In the writings about the Warsaw Ghetto, little is made of the some five thousand Christians of Jewish origin, mostly Catholics, who shared this plight. Jewish contemporary observers ignored this small group, or made disparaging comments about them. Afterwards, political factors dominated the writing of histories of these events. Archival sources were unavailable, and survivors were often too intimidated to speak out. So it has been left to Peter [End Page 437] Dembowski, as an eye-witness, to describe the complexity and perils of their lives and deaths in the Warsaw Ghetto.

These Jewish Christians were a minority within a minority. Most of them had no sense of belonging to the Jewish community, and were only forced to accept this designation when expelled to the ghetto in February, 1941. There they shared the fate of 300,000 full Jews in being murdered in the series of enforced deportations to Treblinka in the summer of 1942. In Dembowski's view the Jewish Christian community ceased to exist in the early stages of the Nazi Aktion.

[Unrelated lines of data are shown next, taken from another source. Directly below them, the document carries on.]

-- ==== Sys2Proof/Laws/Memory.lean ====
section
/-! SUPPORT. Memory: a read after a write, and the canonical form, kept by every operation. -/

namespace Sys2Proof.Machine

theorem cellsGet_cellsPut_same (cs : List Host.Cell) (a : Nat) (v : Byte) :
    cellsGet (cellsPut cs a v) a = some v := by
  induction cs with
  | nil => simp [cellsPut, cellsGet]
  | cons c rest ih =>
    obtain ⟨b, w⟩ := c
    unfold cellsPut
    split
    · simp [cellsGet]
    · split
      · simp [cellsGet]
      · have h : ¬ b = a := fun h => by omega
        simp [cellsGet, h, ih]

theorem cellsGet_cellsPut_other (cs : List Host.Cell) {a b : Nat} (v : Byte) (h : b ≠ a) :
    cellsGet (cellsPut cs a v) b = cellsGet cs b := by
  induction cs with
  | nil => simp [cellsPut, cellsGet, h.symm]
  | cons c rest ih =>
    obtain ⟨d, w⟩ := c
    unfold cellsPut
    split
    · simp [cellsGet, h.symm]
    · split
      · subst_vars
        simp [cellsGet, h.symm]
      · by_cases hd : d = b <;> simp [cellsGet, hd, ih]

theorem cellsRisingFrom_mono {lo lo' : Nat} (h : lo' ≤ lo) {cs : List Host.Cell}
    (hc : cellsRisingFrom lo cs = true) : cellsRisingFrom lo' cs = true := by
  cases cs with
  | nil => rfl
  | cons c rest =>
    simp [cellsRisingFrom] at hc ⊢
    exact ⟨by omega, hc.2⟩

theorem cellsPut_rising (cs : List Host.Cell) (a : Nat) (v : Byte) {lo : Nat} (hlo : lo ≤ a)
    (hc : cellsRisingFrom lo cs = true) : cellsRisingFrom lo (cellsPut cs a v) = true := by
  induction cs generalizing lo with
  | nil => simp [cellsPut, cellsRisingFrom, hlo]
  | cons c rest ih =>
    obtain ⟨b, w⟩ := c
    simp [cellsRisingFrom] at hc
    unfold cellsPut
    split
    · simp only [cellsRisingFrom, Bool.and_eq_true, decide_eq_true_eq]
      exact ⟨hlo, by omega, hc.2⟩
    · split
      · subst_vars
        simp [cellsRisingFrom, hlo, hc.2]
      · simp only [cellsRisingFrom, Bool.and_eq_true, decide_eq_true_eq]
        exact ⟨hc.1, ih (by omega) hc.2⟩

/-- Nothing is listed below the bound of a rising list. -/
theorem cellsGet_below {lo a : Nat} {cs : List Host.Cell} (hc : cellsRisingFrom lo cs = true)
    (h : a < lo) : cellsGet cs a = none := by
  induction cs generalizing lo with
  | nil => rfl
  | cons c rest ih =>
    obtain ⟨b, w⟩ := c
    simp [cellsRisingFrom] at hc
    have hb : ¬ b = a := by omega
    simp [cellsGet, hb, ih hc.2 (by omega)]

/-- Two canonical lists that read alike are equal: equal memories are equal data. -/
theorem cells_ext {lo : Nat} {cs ds : List Host.Cell} (hc : cellsRisingFrom lo cs = true)
    (hd : cellsRisingFrom lo ds = true) (h : ∀ a, cellsGet cs a = cellsGet ds a) : cs = ds := by
  induction cs generalizing ds lo with
  | nil =>
    cases ds with
    | nil => rfl
    | cons d rest => simpa [cellsGet] using h d.1
  | cons c rest ih =>
    obtain ⟨b, w⟩ := c
    cases ds with
    | nil => simpa [cellsGet] using h b
    | cons d rest' =>
      obtain ⟨b', w'⟩ := d
      simp [cellsRisingFrom] at hc hd
      have hbb : b = b' := by
        rcases Nat.lt_trichotomy b b' with hlt | heq | hgt
        · have := h b
          have hne : ¬ b' = b := by omega
          simp [cellsGet, hne, cellsGet_below hd.2 (by omega : b < b' + 1)] at this
        · exact heq
        · have := h b'
          have hne : ¬ b = b' := by omega
          simp [cellsGet, hne, cellsGet_below hc.2 (by omega : b' < b + 1)] at this
      subst hbb
      have hw : w = w' := by simpa [cellsGet] using h b
      subst hw
      congr 1
      refine ih hc.2 hd.2 fun a => ?_
      by_cases ha : a < b + 1
      · rw [cellsGet_below hc.2 ha, cellsGet_below hd.2 ha]
      · have hne : ¬ b = a := by omega
        simpa [cellsGet, hne] using h a

/-! ## The operations on a space -/

@[simp] theorem Memory.write_era (m : Memory) (a : Nat) (v : Byte) : (m.write a v).era = m.era := rfl

@[simp] theorem Memory.get_write_same (m : Memory) (a : Nat) (v : Byte) :
    (m.write a v).get a = some v := cellsGet_cellsPut_same m.cells a v

theorem Memory.get_write_other (m : Memory) {a b : Nat} (v : Byte) (h : b ≠ a) :
    (m.write a v).get b = m.get b := cellsGet_cellsPut_other m.cells v h

@[simp] theorem Memory.read_write_same (m : Memory) (sp : Space) (a : Nat) (v : Byte) :
    (m.write a v).read sp a = v := by simp [Memory.read]

theorem Memory.read_write_other (m : Memory) (sp : Space) {a b : Nat} (v : Byte) (h : b ≠ a) :
    (m.write a v).read sp b = m.read sp b := by
  simp [Memory.read, Memory.get_write_other m v h, Memory.unwritten]

theorem Memory.write_wf {m : Memory} (a : Nat) (v : Byte) (h : m.wf = true) :
    (m.write a v).wf = true := cellsPut_rising m.cells a v (Nat.zero_le a) h

@[simp] theorem Memory.unspecified_wf (e : Nat) : (Memory.unspecified e).wf = true := rfl

@[simp] theorem Memory.unspecified_get (e a : Nat) : (Memory.unspecified e).get a = none := rfl

@[simp] theorem Memory.writeList_era (m : Memory) (a : Nat) (vs : List Byte) :
    (m.writeList a vs).era = m.era := by
  induction vs generalizing a with
  | nil => rfl
  | cons v vs ih => simp [Memory.writeList, ih]

theorem Memory.writeList_wf {m : Memory} (a : Nat) (vs : List Byte) (h : m.wf = true) :
    (m.writeList a vs).wf = true := by
  induction vs generalizing a with
  | nil => exact h
  | cons v vs ih => exact Memory.write_wf a v (ih (a + 1))

/-- What a list write leaves at each address. -/
theorem Memory.get_writeList (m : Memory) (a : Nat) (vs : List Byte) (b : Nat) :
    (m.writeList a vs).get b =
      if a ≤ b ∧ b < a + vs.length then vs[b - a]? else m.get b := by
  induction vs generalizing a with
  | nil =>
    have h : ¬ (a ≤ b ∧ b < a + ([] : List Byte).length) := by simp
    rw [if_neg h]
    rfl
  | cons v vs ih =>
    by_cases hb : b = a
    · subst hb
      simp [Memory.writeList]
    · rw [Memory.writeList, Memory.get_write_other _ _ hb, ih]
      by_cases h : a + 1 ≤ b ∧ b < a + 1 + vs.length
      · have h' : a ≤ b ∧ b < a + (v :: vs).length := by simp; omega
        rw [if_pos h, if_pos h', show b - a = (b - (a + 1)) + 1 by omega, List.getElem?_cons_succ]
      · have h' : ¬ (a ≤ b ∧ b < a + (v :: vs).length) := by simp; omega
        rw [if_neg h, if_neg h']

theorem Memory.wf_ext {m n : Memory} (hm : m.wf = true) (hn : n.wf = true) (he : m.era = n.era)
    (h : ∀ a, m.get a = n.get a) : m = n := by
  obtain ⟨cs, e⟩ := m
  obtain ⟨ds, f⟩ := n
  have hcd : cs = ds := cells_ext hm hn h
  simp only at he
  rw [hcd, he]

/-! ## Byte lists of a space -/

@[simp] theorem inBytes_length (s : State) (a n : Nat) : (s.inBytes a n).length = n := by
  induction n generalizing a with
  | zero => rfl
  | succ n ih => simp [State.inBytes, ih]

theorem inBytes_getElem? (s : State) (a n i : Nat) (h : i < n) :
    (s.inBytes a n)[i]? = some (s.inAt (a + i)) := by
  induction n generalizing a i with
  | zero => omega
  | succ n ih =>
    cases i with
    | zero => simp [State.inBytes]
    | succ i =>
      rw [State.inBytes, List.getElem?_cons_succ, ih (a + 1) i (by omega)]
      congr 2
      omega

@[simp] theorem outBytesFrom_length (s : State) (a n : Nat) : (s.outBytesFrom a n).length = n := by
  induction n generalizing a with
  | zero => rfl
  | succ n ih => simp [State.outBytesFrom, ih]

theorem outBytesFrom_getElem? (s : State) (a n i : Nat) (h : i < n) :
    (s.outBytesFrom a n)[i]? = some (s.outAt (a + i)) := by
  induction n generalizing a i with
  | zero => omega
  | succ n ih =>
    cases i with
    | zero => simp [State.outBytesFrom]
    | succ i =>
      rw [State.outBytesFrom, List.getElem?_cons_succ, ih (a + 1) i (by omega)]
      congr 2
      omega

/-- The bytes read depend on the input only. -/
theorem inBytes_congr {s t : State} (h : t.inMem = s.inMem) (a n : Nat) :
    t.inBytes a n = s.inBytes a n := by
  induction n generalizing a with
  | zero => rfl
  | succ n ih => simp [State.inBytes, State.inAt, h, ih]

end Sys2Proof.Machine
end

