-- ==== Sys2Proof/Laws/Huffman.lean ====
section
/-! SUPPORT. The tree check (44_huffman.md R150): what it says of each branch it visits, and that it
visits every reachable one. -/

namespace Sys2Proof.Machine

/-- Every child offset is greater than its parent's (R155). -/
theorem child0_gt (o : Nat) (b : BitVec 6) : o < child0 o b := by
  simp [child0]
  omega

/-- A checked branch has both children inside the table. -/
theorem treeCheck_good {tab : Nat → Byte} {T fuel o : Nat} (h : treeCheck tab T fuel o = true) :
    child0 o (branchBase (tab o)) < T ∧ child0 o (branchBase (tab o)) + 1 < T := by
  cases fuel with
  | zero => simp [treeCheck] at h
  | succ n =>
    rw [treeCheck] at h
    simp only [Bool.and_eq_true, decide_eq_true_eq] at h
    exact h.1.1

/-- More depth never makes a check fail. -/
theorem treeCheck_succ {tab : Nat → Byte} {T fuel o : Nat} (h : treeCheck tab T fuel o = true) :
    treeCheck tab T (fuel + 1) o = true := by
  induction fuel generalizing o with
  | zero => simp [treeCheck] at h
  | succ n ih =>
    rw [treeCheck] at h ⊢
    simp only [Bool.and_eq_true, Bool.or_eq_true] at h ⊢
    exact ⟨⟨h.1.1, h.1.2.imp id ih⟩, h.2.imp id ih⟩

/-- A check of the root checks every offset reached through branch links. -/
theorem treeCheck_reach {tab : Nat → Byte} {T fuel o : Nat} (h : treeCheck tab T fuel 0 = true)
    (hr : BranchReach tab o) : treeCheck tab T fuel o = true := by
  induction hr with
  | root => exact h
  | @child o bit _ hl ih =>
    cases fuel with
    | zero => simp [treeCheck] at ih
    | succ n =>
      apply treeCheck_succ
      rw [treeCheck] at ih
      simp only [Bool.and_eq_true, Bool.or_eq_true] at ih
      cases bit
      · rw [hl] at ih
        simpa [childOf] using ih.1.2
      · rw [hl] at ih
        simpa [childOf] using ih.2

/-- A table has at most 511 bytes (10_state.md R22). -/
theorem tableLen_le (s : State) : s.tableLen ≤ Config.treeBytes := by
  have := s.x.treeN.isLt
  simp [State.tableLen, Machine.tableLen, Config.treeBytes]
  omega

/-- What the table load leaves at each offset (R147). -/
theorem loadTree_treeAt (s : State) (n o : Nat) :
    (s.loadTree n).treeAt o = if o < n then s.inAt (s.pc.toNat + o) else s.treeAt o := by
  simp only [State.loadTree, State.treeAt, Memory.read, Memory.get_writeList]
  by_cases h : o < n
  · have := inBytes_getElem? s s.pc.toNat n o h
    simp only [h, Nat.zero_le, true_and, inBytes_length, Nat.zero_add, if_true, Nat.sub_zero, this]
    rfl
  · simp [h, Memory.unwritten]

end Sys2Proof.Machine
end

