/-! ## Every constructor's decoding, by a word written from the spec's encoding (30_encoding.md R61 to
R73, R76, R84) -/

theorem test_decode_hdrLz77 : decode .hdr [0b00010000#8, 0x0B#8, 0x00#8, 0x00#8] =
    .token (.hdrLz77 0#4 11#24) [] := by decide
theorem test_decode_hdrHuf : decode .hdr [0b00101000#8, 0x01#8, 0x02#8, 0x03#8] =
    .token (.hdrHuf 8#4 0x030201#24) [] := by decide
theorem test_decode_hdrRle : decode .hdr [0b00111111#8, 0x08#8, 0x00#8, 0x80#8] =
    .token (.hdrRle 15#4 0x800008#24) [] := by decide
theorem test_decode_hdrDiff8 : decode .hdr [0b10000001#8, 0x10#8, 0x00#8, 0x00#8] =
    .token (.hdrDiff8 16#24) [] := by decide
theorem test_decode_hdrDiff16 : decode .hdr [0b10000010#8, 0x06#8, 0x00#8, 0x00#8] =
    .token (.hdrDiff16 6#24) [] := by decide
theorem test_decode_hdrIllegal_type : decode .hdr [0x40#8, 0x00#8, 0x00#8, 0x00#8] =
    .token (.hdrIllegal 0x40#8 0#24) [] := by decide
theorem test_decode_hdrIllegal_param : decode .hdr [0x80#8, 0x00#8, 0x00#8, 0x00#8] =
    .token (.hdrIllegal 0x80#8 0#24) [] := by decide
theorem test_decode_wl4T8 : decode .wl4Type [0x01#8] = .token .wl4T8 [] := by decide
theorem test_decode_wl4T16 : decode .wl4Type [0x02#8] = .token .wl4T16 [] := by decide
theorem test_decode_wl4TIllegal : decode .wl4Type [0x03#8] = .token (.wl4TIllegal (some 3#8)) [] := by
  decide
theorem test_decode_wl4TIllegal_none : decode .wl4Type [] = .token (.wl4TIllegal none) [] := by decide
theorem test_decode_rleLit : decode .rle [0b01111111#8] = .token (.rleLit 127#7) [] := by decide
theorem test_decode_rleRep : decode .rle [0b10000001#8] = .token (.rleRep 1#7) [] := by decide
theorem test_decode_d8W : decode .diff8 [0xF0#8] = .token (.d8W 0xF0#8) [] := by decide
theorem test_decode_d16W : decode .diff16 [0x34#8, 0x12#8] = .token (.d16W 0x1234#16) [] := by decide
theorem test_decode_lzMask : decode .lzMask [0x10#8] = .token (.lzMask 0x10#8) [] := by decide
theorem test_decode_lzLit : decode .lzLit [0x41#8] = .token (.lzLit 0x41#8) [] := by decide
theorem test_decode_lzRef : decode .lzRef [0b00110001#8, 0b00000010#8] =
    .token (.lzRef 3#4 0x102#12) [] := by decide
theorem test_decode_hufTSize : decode .hufTSize [0xFF#8] = .token (.hufTSize 255#8) [] := by decide
theorem test_decode_hufTable : decode .hufTable [0xC0#8] = .token .hufTable [0xC0#8] := by decide
theorem test_decode_hufBr : decode .treeBranch [0b10000101#8] = .token (.hufBr true false 5#6) [] := by
  decide
theorem test_decode_hufBr_leaf1 : decode .treeBranch [0b01000000#8] =
    .token (.hufBr false true 0#6) [] := by decide
theorem test_decode_hufLeaf : decode .treeLeaf [0x41#8] = .token (.hufLeaf 0x41#8) [] := by decide
theorem test_decode_hufCheck : decode .hufCheck [] = .token .hufCheck [] := by decide
theorem test_decode_hufWord : decode .hufWord [0x01#8, 0x02#8, 0x03#8, 0x50#8] =
    .token (.hufWord 0x50030201#32) [] := by decide
theorem test_decode_hufBit0 : decode (.hufBit false) [] = .token .hufBit0 [] := by decide
theorem test_decode_hufBit1 : decode (.hufBit true) [] = .token .hufBit1 [] := by decide
theorem test_decode_w8End : decode .w8 [0b00000000#8] = .token .w8End [] := by decide
theorem test_decode_w8Rsv : decode .w8 [0b10000000#8] = .token .w8Rsv [] := by decide
theorem test_decode_w8Lit : decode .w8 [0b01111111#8] = .token (.w8Lit 127#7) [] := by decide
theorem test_decode_w8Rep : decode .w8 [0b10000001#8] = .token (.w8Rep 1#7) [] := by decide
theorem test_decode_w16End : decode (.w16 true) [0x00#8, 0x00#8] = .token .w16End [] := by decide
theorem test_decode_w16Rsv : decode (.w16 true) [0x80#8, 0x00#8] = .token .w16Rsv [] := by decide
theorem test_decode_w16Rsv_le : decode (.w16 false) [0x00#8, 0x80#8] = .token .w16Rsv [] := by decide
theorem test_decode_w16Lit : decode (.w16 true) [0x01#8, 0x02#8] = .token (.w16Lit 0x102#15) [] := by
  decide
theorem test_decode_w16Rep : decode (.w16 true) [0xFF#8, 0xFE#8] = .token (.w16Rep 0x7FFE#15) [] := by
  decide
theorem test_decode_w16Rep_le : decode (.w16 false) [0x03#8, 0x80#8] = .token (.w16Rep 3#15) [] := by
  decide
theorem test_decode_header_short : decode .hdr [0x10#8, 0x01#8, 0x00#8] = .reject .headerShort := by
  decide
theorem test_decode_word_short : decode .lzRef [0x30#8] = .reject .short := by decide

/-- The assembler line of 30_encoding.md R84 for 43_lz77.md R133's example. -/
theorem test_assemble_lzRef : assemble true (.lzRef 3 6) = [0x30#8, 0x02#8] := by decide
theorem test_table_word_w16Rep : decodeTableWord 16 0x8003 = some (.w16Rep 3#15) := by decide
theorem test_table_word_rle : decodeTableWord 8 0x84 = some (.rleRep 4#7) := by decide

/-! ## One step of every instruction, on the examples of files 40 to 45 -/

/-- A state in phase `p` with registers `x`, cursor `pc`, the bytes `inp` at the cursor and no more,
the output `out` and the table `tab`. -/
def st (p : Phase) (x : Regs) (pc : Nat) (inp out tab : List Byte) : State :=
  { State.reset with
    phase := p
    x := x
    pc := BitVec.ofNat 32 pc
    inLen := BitVec.ofNat 32 (pc + inp.length)
    inMem := State.reset.inMem.writeList pc inp
    outMem := State.reset.outMem.writeList 0 out
    treeMem := State.reset.treeMem.writeList 0 tab }

/-- Registers with an output length and a declared size. -/
def rg (outLen size : Nat) : Regs :=
  { Regs.zero with outLen := BitVec.ofNat 24 outLen, size := BitVec.ofNat 24 size }

/-- What a test sees of a next state: phase, cursor, output. -/
def view : Answer → Option (Phase × Nat × List Byte)
  | .next t => some (t.phase, t.pc.toNat, t.output)
  | .fault _ | .refused _ => none

/-- What a test sees of the registers. -/
def regs {α : Type} (f : Regs → α) : Answer → Option α
  | .next t => some (f t.x)
  | .fault _ | .refused _ => none

/-- What a test sees of an error. -/
def err : Answer → Option (Phase × Err)
  | .next t => some (t.phase, t.err)
  | .fault _ | .refused _ => none

def hdrSt (inp : List Byte) : State := st .hdr Regs.zero 0 inp [] []

/-- 40_header_dispatch.md R94. -/
theorem test_step_hdrLz77 :
    view (step (hdrSt [0x10#8, 0x0B#8, 0x00#8, 0x00#8])) = some (.lzMask, 4, []) := by decide
theorem test_step_hdrLz77_empty :
    view (step (hdrSt [0x10#8, 0x00#8, 0x00#8, 0x00#8])) = some (.done, 4, []) := by decide
/-- R95. -/
theorem test_step_hdrHuf : regs (fun x => (x.param, x.size))
    (step (hdrSt [0x28#8, 0x08#8, 0x00#8, 0x00#8])) = some (8#4, 8#24) := by decide
theorem test_step_hdrHuf_empty :
    view (step (hdrSt [0x20#8, 0x00#8, 0x00#8, 0x00#8])) = some (.hufTSize, 4, []) := by decide
/-- R96. -/
theorem test_step_hdrRle :
    view (step (hdrSt [0x30#8, 0x08#8, 0x00#8, 0x00#8])) = some (.rle, 4, []) := by decide
theorem test_step_hdrRle_wrong_mode :
    err (step { hdrSt [0x30#8, 0x08#8, 0x00#8, 0x00#8] with mode := 1#4 }) =
      some (.fault, .invalidFormat) := by decide
/-- R97. -/
theorem test_step_hdrDiff8 : regs (fun x => (x.param, x.size))
    (step (hdrSt [0x81#8, 0x10#8, 0x00#8, 0x00#8])) = some (1#4, 16#24) := by decide
/-- R98. -/
theorem test_step_hdrDiff16 :
    view (step (hdrSt [0x82#8, 0x06#8, 0x00#8, 0x00#8])) = some (.diff, 4, []) := by decide
theorem test_step_hdrDiff16_odd :
    err (step (hdrSt [0x82#8, 0x03#8, 0x00#8, 0x00#8])) = some (.fault, .invalidFormat) := by decide
/-- R99. -/
theorem test_step_hdrIllegal_type :
    err (step (hdrSt [0x40#8, 0x00#8, 0x00#8, 0x00#8])) = some (.fault, .invalidFormat) := by decide
theorem test_step_hdrIllegal_param :
    err (step (hdrSt [0x83#8, 0x00#8, 0x00#8, 0x00#8])) = some (.fault, .invalidFormat) := by decide
/-- 45_wl4.md R166 to R168. -/
theorem test_step_wl4T8 :
    view (step (st .wl4Type Regs.zero 0 [0x01#8] [] [])) = some (.w8, 1, []) := by decide
theorem test_step_wl4T16 :
    view (step (st .wl4Type Regs.zero 0 [0x02#8] [] [])) = some (.w16, 1, []) := by decide
theorem test_step_wl4TIllegal :
    err (step (st .wl4Type Regs.zero 0 [0x03#8, 0x00#8] [] [])) = some (.fault, .invalidFormat) := by
  decide
theorem test_step_wl4TIllegal_none :
    err (step (st .wl4Type Regs.zero 0 [] [] [])) = some (.fault, .invalidFormat) := by decide
/-- 41_rle.md R111. -/
theorem test_step_rleLit :
    view (step (st .rle (rg 0 8) 4 [0x03#8, 1#8, 2#8, 3#8, 4#8] [] [])) =
      some (.rle, 9, [1#8, 2#8, 3#8, 4#8]) := by decide
/-- R111: `OutOfBounds` wins over a payload cut short. -/
theorem test_step_rleLit_order :
    err (step (st .rle (rg 0 2) 4 [0x03#8] [] [])) = some (.fault, .outOfBounds) := by decide
/-- R112. -/
theorem test_step_rleRep :
    view (step (st .rle (rg 4 8) 9 [0x81#8, 5#8] [1#8, 2#8, 3#8, 4#8] [])) =
      some (.done, 11, [1#8, 2#8, 3#8, 4#8, 5#8, 5#8, 5#8, 5#8]) := by decide
/-- 42_diff.md R121. -/
theorem test_step_d8W :
    view (step (st .diff { rg 1 3 with param := 1#4, acc := 0xF0#16 } 5 [0x10#8] [0xF0#8] [])) =
      some (.diff, 6, [0xF0#8, 0x00#8]) := by decide
/-- R122. -/
theorem test_step_d16W :
    view (step (st .diff { rg 2 4 with param := 2#4, acc := 0x00FF#16 } 6 [0x01#8, 0x00#8]
      [0xFF#8, 0x00#8] [])) = some (.done, 8, [0xFF#8, 0x00#8, 0x00#8, 0x01#8]) := by decide
/-- 43_lz77.md R131: 0x10 marks block 3 as a backreference. -/
theorem test_step_lzMask :
    regs (fun x => (x.mask, x.slot)) (step (st .lzMask (rg 0 8) 4 [0x10#8] [] [])) =
      some (0x10#8, 0#4) := by decide
theorem test_mask_bits : (List.range 8).map (maskBit 0x10#8) =
    [false, false, false, true, false, false, false, false] := by decide
/-- R132, R136: the last block of a chunk. -/
theorem test_step_lzLit :
    view (step (st .lzBlock { rg 0 8 with slot := 7#4 } 5 [0x41#8] [] [])) =
      some (.lzMask, 6, [0x41#8]) := by decide
/-- R133. -/
theorem test_step_lzRef :
    view (step (st .lzBlock { rg 3 11 with mask := 0x10#8, slot := 3#4 } 8 [0x30#8, 0x02#8]
      [0x41#8, 0x42#8, 0x43#8] [])) = some (.lzBlock, 10,
        [0x41#8, 0x42#8, 0x43#8, 0x41#8, 0x42#8, 0x43#8, 0x41#8, 0x42#8, 0x43#8]) := by decide
/-- R135: a backreference as the first block. -/
theorem test_step_lzRef_first :
    err (step (st .lzBlock { rg 0 8 with mask := 0x80#8 } 5 [0x00#8, 0x00#8] [] [])) =
      some (.fault, .outOfBounds) := by decide
/-- 44_huffman.md R146. -/
theorem test_step_hufTSize :
    regs (fun x => x.treeN) (step (st .hufTSize (rg 0 8) 4 [0x01#8] [] [])) = some 1#8 := by decide

/-- What a test sees of the table. -/
def table (n : Nat) : Answer → Option (Nat × List Byte)
  | .next t => some (t.pc.toNat, (List.range n).map t.treeAt)
  | .fault _ | .refused _ => none

/-- R147. -/
theorem test_step_hufTable :
    table 3 (step (st .hufTable { rg 0 8 with treeN := 1#8 } 5 [0xC0#8, 0x41#8, 0x42#8] [] [])) =
      some (8, [0xC0#8, 0x41#8, 0x42#8]) := by decide
/-- R150. -/
theorem test_step_hufCheck :
    view (step (st .hufCheck { rg 0 8 with treeN := 1#8 } 8 [] [] [0xC0#8, 0x41#8, 0x42#8])) =
      some (.hufBits, 8, []) := by decide
theorem test_step_hufCheck_outside :
    err (step (st .hufCheck { rg 0 8 with treeN := 1#8 } 8 [] [] [0xC1#8, 0x41#8, 0x42#8])) =
      some (.fault, .outOfBounds) := by decide

/-- A state in `P_HUF_BITS`. -/
def bits (win : BitVec 32) (cnt : BitVec 6) (inp tab : List Byte) : State :=
  st .hufBits { rg 0 8 with
    treeN := BitVec.ofNat 8 (tab.length / 2), bitWin := win, bitCnt := cnt } 8 inp [] tab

Within the largely Jewish part of northern Warsaw, there already existed three Catholic parishes: St. Augustine, where the priests lived outside the ghetto, but were later forbidden to enter, and services ceased; All Saints, which was the largest church building in Warsaw, built in an imposing classical style; and the Church of the Nativity, whose courageous priest resided there throughout the ghetto period, refusing to leave and helping Jews where he could. Like many others, these priests did not consider "their" Catholics to be Jews at all, and were shocked by the Nazi decision to include them in the ruthless isolation and persecution.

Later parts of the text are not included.